**Task to carry out:** Provide only the number of lines in the following data that contain "answerMsg".

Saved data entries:
= Beginning of Section =
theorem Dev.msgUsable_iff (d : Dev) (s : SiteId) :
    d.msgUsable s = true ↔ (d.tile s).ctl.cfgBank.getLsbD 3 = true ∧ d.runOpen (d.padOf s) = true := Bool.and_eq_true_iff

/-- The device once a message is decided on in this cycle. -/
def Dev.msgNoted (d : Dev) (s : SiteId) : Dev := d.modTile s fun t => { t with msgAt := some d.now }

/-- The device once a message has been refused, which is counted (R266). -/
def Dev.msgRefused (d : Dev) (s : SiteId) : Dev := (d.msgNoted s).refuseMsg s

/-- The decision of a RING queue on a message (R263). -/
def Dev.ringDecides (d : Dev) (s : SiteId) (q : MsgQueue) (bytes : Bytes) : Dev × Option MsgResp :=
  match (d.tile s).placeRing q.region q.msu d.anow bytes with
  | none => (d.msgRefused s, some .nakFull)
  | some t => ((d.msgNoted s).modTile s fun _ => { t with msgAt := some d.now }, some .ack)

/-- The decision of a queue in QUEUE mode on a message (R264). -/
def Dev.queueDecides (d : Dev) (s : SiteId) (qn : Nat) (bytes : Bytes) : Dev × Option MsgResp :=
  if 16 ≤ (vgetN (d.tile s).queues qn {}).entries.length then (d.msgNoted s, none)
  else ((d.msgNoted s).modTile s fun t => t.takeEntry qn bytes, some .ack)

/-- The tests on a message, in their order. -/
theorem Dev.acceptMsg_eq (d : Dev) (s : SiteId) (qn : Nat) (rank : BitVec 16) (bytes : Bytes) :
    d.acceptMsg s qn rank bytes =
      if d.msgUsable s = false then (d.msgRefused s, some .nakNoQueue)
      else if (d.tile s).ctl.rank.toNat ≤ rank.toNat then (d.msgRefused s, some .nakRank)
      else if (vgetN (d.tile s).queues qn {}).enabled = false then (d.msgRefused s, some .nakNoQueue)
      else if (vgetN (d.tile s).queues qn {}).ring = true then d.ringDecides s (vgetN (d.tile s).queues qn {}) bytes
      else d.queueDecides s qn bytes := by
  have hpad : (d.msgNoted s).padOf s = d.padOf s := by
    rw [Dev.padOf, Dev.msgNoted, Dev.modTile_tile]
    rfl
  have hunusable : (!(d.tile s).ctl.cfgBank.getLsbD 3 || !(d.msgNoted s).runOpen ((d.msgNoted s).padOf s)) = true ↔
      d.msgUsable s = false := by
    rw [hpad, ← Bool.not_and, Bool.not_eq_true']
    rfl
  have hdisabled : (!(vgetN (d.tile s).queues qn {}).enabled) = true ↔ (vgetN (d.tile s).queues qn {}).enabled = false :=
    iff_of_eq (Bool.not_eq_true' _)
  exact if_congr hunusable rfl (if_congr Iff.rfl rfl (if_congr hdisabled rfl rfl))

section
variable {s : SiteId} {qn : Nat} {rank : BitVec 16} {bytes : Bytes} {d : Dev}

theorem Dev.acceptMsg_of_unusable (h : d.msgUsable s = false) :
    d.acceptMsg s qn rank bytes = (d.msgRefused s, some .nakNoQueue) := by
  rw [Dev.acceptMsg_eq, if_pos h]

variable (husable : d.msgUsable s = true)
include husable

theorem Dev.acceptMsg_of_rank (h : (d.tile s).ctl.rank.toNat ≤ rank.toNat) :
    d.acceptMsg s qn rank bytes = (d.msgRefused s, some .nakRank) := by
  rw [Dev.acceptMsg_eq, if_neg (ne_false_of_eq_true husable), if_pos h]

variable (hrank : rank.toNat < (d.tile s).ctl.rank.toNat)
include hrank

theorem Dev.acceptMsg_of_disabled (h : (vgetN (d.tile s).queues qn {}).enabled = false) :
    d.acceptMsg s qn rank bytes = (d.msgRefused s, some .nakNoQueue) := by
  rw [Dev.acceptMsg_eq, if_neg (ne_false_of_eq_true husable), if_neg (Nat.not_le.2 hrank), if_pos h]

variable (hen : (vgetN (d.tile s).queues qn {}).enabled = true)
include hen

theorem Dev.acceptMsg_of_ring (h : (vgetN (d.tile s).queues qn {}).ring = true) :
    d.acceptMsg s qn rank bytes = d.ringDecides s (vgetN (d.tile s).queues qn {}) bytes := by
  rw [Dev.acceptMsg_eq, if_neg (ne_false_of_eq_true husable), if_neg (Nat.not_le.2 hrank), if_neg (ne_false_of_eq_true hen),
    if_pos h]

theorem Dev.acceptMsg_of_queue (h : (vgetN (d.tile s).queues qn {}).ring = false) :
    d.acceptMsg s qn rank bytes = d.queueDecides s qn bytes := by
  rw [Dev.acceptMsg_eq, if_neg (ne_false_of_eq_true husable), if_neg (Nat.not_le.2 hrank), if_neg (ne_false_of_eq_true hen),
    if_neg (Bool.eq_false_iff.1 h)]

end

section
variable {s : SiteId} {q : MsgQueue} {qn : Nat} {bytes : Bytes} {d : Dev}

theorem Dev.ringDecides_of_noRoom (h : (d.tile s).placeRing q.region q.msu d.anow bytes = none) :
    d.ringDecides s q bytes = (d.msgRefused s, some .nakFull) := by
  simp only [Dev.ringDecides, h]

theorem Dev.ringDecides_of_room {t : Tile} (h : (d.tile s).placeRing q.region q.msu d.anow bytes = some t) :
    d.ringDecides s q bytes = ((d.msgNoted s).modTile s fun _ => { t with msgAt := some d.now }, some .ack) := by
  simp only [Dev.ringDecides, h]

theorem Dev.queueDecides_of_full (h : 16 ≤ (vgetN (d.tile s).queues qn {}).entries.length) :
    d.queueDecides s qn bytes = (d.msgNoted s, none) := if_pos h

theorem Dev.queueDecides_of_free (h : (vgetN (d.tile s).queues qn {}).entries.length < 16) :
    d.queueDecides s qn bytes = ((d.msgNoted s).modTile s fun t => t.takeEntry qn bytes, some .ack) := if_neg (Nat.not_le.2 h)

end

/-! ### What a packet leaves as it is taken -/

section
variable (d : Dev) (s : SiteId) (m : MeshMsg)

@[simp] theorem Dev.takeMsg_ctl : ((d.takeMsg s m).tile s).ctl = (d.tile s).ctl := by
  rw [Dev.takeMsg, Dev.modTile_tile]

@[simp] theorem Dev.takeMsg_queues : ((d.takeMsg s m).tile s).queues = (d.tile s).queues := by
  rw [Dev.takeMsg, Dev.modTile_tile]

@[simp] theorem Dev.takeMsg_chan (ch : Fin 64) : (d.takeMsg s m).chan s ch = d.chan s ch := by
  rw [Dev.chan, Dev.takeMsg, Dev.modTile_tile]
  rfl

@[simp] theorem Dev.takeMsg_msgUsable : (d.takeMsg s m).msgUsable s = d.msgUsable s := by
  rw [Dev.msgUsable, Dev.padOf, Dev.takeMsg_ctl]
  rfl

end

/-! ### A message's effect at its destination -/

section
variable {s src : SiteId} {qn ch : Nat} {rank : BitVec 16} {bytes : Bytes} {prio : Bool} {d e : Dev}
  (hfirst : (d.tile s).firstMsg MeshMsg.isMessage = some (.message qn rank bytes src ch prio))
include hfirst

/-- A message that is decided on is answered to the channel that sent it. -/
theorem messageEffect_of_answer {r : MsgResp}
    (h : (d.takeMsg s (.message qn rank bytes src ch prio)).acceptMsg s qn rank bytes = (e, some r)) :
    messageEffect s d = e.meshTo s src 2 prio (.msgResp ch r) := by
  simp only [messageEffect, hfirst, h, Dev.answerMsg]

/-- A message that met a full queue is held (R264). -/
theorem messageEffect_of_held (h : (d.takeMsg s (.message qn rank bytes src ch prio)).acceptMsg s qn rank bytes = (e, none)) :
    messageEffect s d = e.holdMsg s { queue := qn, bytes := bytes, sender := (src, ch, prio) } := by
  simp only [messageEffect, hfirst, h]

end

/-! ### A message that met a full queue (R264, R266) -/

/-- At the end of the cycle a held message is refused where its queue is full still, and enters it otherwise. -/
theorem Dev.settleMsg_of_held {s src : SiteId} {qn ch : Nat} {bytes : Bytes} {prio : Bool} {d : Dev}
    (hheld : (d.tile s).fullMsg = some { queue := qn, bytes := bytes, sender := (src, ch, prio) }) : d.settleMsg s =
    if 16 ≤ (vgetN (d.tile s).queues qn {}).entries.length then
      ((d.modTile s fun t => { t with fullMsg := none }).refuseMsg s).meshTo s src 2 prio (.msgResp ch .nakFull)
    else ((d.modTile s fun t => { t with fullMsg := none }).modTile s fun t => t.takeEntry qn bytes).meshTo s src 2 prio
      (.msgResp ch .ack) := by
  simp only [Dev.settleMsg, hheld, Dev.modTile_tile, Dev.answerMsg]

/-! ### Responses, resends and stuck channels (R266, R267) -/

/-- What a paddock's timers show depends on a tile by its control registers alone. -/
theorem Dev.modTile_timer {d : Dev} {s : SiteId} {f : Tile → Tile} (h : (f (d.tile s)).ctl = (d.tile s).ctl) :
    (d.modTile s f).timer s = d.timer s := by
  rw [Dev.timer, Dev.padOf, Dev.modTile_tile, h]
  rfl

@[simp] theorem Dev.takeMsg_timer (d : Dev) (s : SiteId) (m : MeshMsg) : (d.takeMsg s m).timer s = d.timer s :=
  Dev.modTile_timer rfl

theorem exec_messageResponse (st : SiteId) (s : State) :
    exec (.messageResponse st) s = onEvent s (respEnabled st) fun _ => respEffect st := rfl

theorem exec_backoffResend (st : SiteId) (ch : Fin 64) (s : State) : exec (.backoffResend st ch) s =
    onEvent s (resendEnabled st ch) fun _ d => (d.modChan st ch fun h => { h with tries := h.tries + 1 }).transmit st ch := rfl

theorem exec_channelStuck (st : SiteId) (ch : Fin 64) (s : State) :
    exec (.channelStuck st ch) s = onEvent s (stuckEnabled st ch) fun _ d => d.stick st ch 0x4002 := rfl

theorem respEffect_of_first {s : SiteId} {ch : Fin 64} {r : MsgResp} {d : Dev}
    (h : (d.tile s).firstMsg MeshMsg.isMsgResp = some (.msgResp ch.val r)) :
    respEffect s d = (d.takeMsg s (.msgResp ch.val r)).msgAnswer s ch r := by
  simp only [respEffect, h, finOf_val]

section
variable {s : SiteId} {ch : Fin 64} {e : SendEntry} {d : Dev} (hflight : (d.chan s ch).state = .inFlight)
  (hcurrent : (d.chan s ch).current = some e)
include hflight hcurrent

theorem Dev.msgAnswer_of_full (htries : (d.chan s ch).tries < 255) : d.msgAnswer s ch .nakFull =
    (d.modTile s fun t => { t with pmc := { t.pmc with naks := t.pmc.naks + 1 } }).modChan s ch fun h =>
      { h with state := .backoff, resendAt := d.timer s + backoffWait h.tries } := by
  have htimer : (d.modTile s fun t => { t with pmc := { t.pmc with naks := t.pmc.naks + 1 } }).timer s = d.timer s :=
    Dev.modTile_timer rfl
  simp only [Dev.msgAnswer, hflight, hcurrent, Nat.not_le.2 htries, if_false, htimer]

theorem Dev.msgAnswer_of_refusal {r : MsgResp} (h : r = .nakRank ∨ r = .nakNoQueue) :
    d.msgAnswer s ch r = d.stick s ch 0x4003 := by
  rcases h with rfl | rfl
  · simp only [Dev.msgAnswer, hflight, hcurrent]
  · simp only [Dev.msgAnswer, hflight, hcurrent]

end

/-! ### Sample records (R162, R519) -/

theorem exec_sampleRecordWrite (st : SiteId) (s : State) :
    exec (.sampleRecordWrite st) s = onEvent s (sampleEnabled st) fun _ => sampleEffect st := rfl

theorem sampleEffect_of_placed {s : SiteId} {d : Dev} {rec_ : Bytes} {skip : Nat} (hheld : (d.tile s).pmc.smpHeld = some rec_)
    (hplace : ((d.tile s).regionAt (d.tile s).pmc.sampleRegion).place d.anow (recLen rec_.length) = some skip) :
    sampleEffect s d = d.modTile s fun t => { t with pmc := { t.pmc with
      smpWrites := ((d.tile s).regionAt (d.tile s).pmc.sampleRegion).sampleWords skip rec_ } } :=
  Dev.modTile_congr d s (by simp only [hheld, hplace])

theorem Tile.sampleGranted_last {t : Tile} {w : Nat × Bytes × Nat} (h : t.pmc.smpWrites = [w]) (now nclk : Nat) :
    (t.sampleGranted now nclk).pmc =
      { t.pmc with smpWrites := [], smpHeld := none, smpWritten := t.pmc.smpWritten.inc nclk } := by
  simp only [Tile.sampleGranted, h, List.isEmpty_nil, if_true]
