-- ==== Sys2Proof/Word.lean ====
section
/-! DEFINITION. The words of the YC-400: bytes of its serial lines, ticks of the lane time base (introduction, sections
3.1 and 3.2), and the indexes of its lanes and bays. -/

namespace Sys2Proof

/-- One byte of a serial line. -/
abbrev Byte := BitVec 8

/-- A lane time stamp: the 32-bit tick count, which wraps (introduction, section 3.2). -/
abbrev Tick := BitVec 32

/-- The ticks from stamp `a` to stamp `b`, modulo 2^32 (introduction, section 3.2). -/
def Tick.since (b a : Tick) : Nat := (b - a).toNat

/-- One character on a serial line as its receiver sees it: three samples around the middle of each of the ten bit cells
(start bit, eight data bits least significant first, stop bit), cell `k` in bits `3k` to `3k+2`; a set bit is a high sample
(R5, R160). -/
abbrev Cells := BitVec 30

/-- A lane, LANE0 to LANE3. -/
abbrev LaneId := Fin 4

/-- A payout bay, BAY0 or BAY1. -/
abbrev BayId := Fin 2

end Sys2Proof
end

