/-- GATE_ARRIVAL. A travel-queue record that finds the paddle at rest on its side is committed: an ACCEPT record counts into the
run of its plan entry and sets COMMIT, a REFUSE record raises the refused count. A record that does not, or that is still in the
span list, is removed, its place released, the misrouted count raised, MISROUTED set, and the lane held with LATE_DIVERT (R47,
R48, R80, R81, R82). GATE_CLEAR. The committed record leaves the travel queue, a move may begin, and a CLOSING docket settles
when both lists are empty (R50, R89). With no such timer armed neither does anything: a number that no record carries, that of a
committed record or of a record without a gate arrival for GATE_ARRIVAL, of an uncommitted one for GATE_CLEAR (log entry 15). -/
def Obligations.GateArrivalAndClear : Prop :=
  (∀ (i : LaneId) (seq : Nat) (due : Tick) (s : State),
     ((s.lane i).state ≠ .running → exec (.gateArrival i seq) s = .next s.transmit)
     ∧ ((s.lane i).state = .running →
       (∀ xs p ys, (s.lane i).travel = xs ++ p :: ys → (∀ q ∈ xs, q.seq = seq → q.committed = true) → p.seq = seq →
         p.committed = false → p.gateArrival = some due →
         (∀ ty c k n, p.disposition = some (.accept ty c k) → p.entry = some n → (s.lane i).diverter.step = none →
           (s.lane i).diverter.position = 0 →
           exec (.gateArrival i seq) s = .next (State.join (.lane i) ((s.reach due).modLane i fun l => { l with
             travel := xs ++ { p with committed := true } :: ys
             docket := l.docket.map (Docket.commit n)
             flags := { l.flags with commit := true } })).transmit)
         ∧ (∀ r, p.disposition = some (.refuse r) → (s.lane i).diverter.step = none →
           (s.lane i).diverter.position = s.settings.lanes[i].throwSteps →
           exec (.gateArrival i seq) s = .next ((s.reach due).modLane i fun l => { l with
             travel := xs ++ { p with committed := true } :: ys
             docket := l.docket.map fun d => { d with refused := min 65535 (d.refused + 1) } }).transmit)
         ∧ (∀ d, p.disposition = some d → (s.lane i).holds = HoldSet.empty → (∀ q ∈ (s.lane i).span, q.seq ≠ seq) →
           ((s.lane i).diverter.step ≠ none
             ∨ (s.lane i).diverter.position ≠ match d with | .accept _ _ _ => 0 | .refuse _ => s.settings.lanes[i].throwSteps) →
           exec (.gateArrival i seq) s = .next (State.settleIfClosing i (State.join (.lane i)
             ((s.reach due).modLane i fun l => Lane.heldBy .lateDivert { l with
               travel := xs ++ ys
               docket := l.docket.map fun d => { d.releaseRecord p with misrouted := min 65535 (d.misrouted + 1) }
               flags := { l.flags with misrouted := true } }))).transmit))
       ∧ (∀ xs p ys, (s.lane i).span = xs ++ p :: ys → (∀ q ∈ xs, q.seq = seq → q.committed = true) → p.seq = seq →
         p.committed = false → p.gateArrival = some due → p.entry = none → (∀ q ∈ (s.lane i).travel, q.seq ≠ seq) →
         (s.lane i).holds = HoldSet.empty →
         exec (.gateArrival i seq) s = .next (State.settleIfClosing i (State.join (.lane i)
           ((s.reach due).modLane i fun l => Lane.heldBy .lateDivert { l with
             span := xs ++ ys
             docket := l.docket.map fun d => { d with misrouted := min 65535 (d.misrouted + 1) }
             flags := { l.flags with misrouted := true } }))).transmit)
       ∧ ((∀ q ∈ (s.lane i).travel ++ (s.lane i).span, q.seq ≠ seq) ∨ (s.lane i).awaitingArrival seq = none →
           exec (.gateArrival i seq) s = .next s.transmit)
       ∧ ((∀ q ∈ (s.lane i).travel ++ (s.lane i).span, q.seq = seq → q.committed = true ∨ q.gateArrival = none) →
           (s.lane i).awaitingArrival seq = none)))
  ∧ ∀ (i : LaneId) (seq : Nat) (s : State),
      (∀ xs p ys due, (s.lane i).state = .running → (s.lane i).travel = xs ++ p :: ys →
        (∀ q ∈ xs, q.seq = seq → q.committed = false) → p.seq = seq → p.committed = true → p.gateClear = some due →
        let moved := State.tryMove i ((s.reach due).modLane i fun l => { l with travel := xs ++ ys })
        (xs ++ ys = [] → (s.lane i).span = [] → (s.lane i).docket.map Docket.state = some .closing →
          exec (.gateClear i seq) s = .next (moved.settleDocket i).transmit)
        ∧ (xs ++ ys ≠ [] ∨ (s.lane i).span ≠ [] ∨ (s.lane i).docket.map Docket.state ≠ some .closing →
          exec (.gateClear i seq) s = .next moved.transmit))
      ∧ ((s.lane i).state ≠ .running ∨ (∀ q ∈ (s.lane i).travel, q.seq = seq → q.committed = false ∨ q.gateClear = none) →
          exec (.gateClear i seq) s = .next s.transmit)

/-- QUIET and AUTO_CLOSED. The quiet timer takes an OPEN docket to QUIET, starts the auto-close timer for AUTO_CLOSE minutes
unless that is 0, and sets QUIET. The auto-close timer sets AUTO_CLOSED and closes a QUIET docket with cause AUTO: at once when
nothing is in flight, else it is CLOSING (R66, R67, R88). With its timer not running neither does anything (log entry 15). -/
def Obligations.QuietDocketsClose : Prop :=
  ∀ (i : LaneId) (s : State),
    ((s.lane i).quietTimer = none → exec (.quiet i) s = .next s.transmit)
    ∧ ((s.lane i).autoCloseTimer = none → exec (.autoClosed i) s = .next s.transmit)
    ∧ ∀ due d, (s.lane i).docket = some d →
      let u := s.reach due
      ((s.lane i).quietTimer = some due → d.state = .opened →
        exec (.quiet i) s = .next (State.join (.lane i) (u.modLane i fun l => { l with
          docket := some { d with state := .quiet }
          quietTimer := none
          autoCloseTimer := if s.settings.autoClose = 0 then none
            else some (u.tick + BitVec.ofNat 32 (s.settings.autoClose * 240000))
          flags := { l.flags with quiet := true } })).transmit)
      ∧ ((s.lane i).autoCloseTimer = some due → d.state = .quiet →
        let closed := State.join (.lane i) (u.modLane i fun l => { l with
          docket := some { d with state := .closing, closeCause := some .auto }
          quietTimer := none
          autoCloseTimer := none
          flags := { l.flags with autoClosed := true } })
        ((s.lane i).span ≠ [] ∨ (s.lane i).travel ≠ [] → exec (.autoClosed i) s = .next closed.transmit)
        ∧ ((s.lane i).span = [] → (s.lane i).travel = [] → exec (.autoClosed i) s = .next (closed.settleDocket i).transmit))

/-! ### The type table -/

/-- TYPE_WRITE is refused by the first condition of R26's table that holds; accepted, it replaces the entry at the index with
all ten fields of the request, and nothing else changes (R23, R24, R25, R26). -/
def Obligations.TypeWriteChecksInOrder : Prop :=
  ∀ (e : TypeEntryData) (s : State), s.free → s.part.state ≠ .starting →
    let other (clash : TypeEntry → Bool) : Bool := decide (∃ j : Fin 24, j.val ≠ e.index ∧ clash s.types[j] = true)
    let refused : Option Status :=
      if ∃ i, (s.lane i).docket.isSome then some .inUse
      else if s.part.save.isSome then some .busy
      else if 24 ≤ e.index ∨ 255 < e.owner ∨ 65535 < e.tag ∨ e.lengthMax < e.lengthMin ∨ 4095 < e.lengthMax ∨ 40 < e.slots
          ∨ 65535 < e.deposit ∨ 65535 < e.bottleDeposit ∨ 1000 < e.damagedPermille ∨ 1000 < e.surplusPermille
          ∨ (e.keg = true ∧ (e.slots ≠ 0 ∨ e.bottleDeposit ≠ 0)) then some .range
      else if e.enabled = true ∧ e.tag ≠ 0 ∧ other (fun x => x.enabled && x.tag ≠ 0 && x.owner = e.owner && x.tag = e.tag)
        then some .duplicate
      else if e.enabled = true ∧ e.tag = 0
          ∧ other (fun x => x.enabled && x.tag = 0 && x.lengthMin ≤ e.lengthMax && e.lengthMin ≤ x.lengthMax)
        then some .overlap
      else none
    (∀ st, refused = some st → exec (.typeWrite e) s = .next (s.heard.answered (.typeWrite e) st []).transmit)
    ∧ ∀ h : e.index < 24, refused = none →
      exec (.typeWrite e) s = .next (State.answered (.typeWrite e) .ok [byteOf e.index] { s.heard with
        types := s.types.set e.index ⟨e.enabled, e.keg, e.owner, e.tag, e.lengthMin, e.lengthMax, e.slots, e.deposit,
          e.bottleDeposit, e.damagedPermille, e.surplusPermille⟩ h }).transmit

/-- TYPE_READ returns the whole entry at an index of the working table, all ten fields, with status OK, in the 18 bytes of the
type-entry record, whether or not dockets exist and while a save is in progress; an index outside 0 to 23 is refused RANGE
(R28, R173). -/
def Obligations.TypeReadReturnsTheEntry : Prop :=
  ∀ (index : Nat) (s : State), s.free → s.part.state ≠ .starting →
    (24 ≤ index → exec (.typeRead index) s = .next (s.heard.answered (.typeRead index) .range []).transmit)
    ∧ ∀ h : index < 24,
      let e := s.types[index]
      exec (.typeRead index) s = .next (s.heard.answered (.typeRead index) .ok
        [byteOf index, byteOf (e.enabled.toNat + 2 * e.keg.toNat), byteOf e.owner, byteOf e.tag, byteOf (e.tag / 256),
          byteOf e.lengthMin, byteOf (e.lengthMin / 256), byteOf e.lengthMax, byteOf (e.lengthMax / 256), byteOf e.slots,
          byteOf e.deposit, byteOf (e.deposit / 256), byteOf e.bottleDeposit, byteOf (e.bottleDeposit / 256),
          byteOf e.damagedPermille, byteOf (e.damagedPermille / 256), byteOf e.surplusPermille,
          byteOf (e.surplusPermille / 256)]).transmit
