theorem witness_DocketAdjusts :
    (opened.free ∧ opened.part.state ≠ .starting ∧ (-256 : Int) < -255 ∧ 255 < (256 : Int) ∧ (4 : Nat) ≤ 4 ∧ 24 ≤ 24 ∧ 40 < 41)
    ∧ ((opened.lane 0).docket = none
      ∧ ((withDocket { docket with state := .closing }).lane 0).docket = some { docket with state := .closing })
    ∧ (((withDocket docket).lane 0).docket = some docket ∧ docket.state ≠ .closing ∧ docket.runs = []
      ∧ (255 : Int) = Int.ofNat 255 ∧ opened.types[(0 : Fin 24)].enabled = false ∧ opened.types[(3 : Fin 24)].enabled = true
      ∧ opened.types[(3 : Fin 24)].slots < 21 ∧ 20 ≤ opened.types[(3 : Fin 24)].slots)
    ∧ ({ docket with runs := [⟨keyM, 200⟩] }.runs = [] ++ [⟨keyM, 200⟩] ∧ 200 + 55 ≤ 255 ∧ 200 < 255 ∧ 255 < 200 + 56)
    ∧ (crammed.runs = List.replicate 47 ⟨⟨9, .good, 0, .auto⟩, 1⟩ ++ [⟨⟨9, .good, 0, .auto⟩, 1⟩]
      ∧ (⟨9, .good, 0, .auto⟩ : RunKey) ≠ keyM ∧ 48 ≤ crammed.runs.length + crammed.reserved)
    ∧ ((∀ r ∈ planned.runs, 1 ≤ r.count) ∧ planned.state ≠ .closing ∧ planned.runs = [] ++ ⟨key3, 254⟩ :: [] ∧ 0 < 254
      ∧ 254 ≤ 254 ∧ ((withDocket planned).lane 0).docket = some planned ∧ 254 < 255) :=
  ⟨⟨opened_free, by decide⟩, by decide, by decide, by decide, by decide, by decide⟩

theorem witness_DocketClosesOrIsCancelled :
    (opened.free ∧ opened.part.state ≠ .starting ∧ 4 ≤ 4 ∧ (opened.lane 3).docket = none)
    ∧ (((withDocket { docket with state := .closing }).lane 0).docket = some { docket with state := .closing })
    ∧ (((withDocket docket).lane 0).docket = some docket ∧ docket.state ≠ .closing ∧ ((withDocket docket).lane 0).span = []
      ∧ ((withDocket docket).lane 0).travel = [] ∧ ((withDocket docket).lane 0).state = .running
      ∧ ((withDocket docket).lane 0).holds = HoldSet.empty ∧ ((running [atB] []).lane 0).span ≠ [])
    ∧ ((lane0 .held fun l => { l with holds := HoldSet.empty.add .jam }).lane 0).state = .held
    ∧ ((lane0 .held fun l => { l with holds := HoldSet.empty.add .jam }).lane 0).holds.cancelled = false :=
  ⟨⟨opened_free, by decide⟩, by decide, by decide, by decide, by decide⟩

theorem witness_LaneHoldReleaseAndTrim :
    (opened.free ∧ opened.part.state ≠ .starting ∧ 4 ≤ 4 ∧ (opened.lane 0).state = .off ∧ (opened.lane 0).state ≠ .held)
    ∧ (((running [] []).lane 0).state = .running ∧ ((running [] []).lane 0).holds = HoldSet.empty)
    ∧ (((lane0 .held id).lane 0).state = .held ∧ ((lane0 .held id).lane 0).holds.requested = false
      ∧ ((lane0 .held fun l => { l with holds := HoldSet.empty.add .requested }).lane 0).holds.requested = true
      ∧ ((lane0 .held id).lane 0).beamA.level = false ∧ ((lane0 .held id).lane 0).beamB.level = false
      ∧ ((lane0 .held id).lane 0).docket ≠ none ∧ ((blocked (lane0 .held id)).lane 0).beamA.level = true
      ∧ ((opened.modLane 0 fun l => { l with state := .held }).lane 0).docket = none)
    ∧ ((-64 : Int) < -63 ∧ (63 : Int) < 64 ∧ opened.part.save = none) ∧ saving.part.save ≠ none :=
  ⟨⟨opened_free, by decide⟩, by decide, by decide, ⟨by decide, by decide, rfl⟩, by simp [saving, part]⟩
= End of Section =
**Result of the exercise:** 2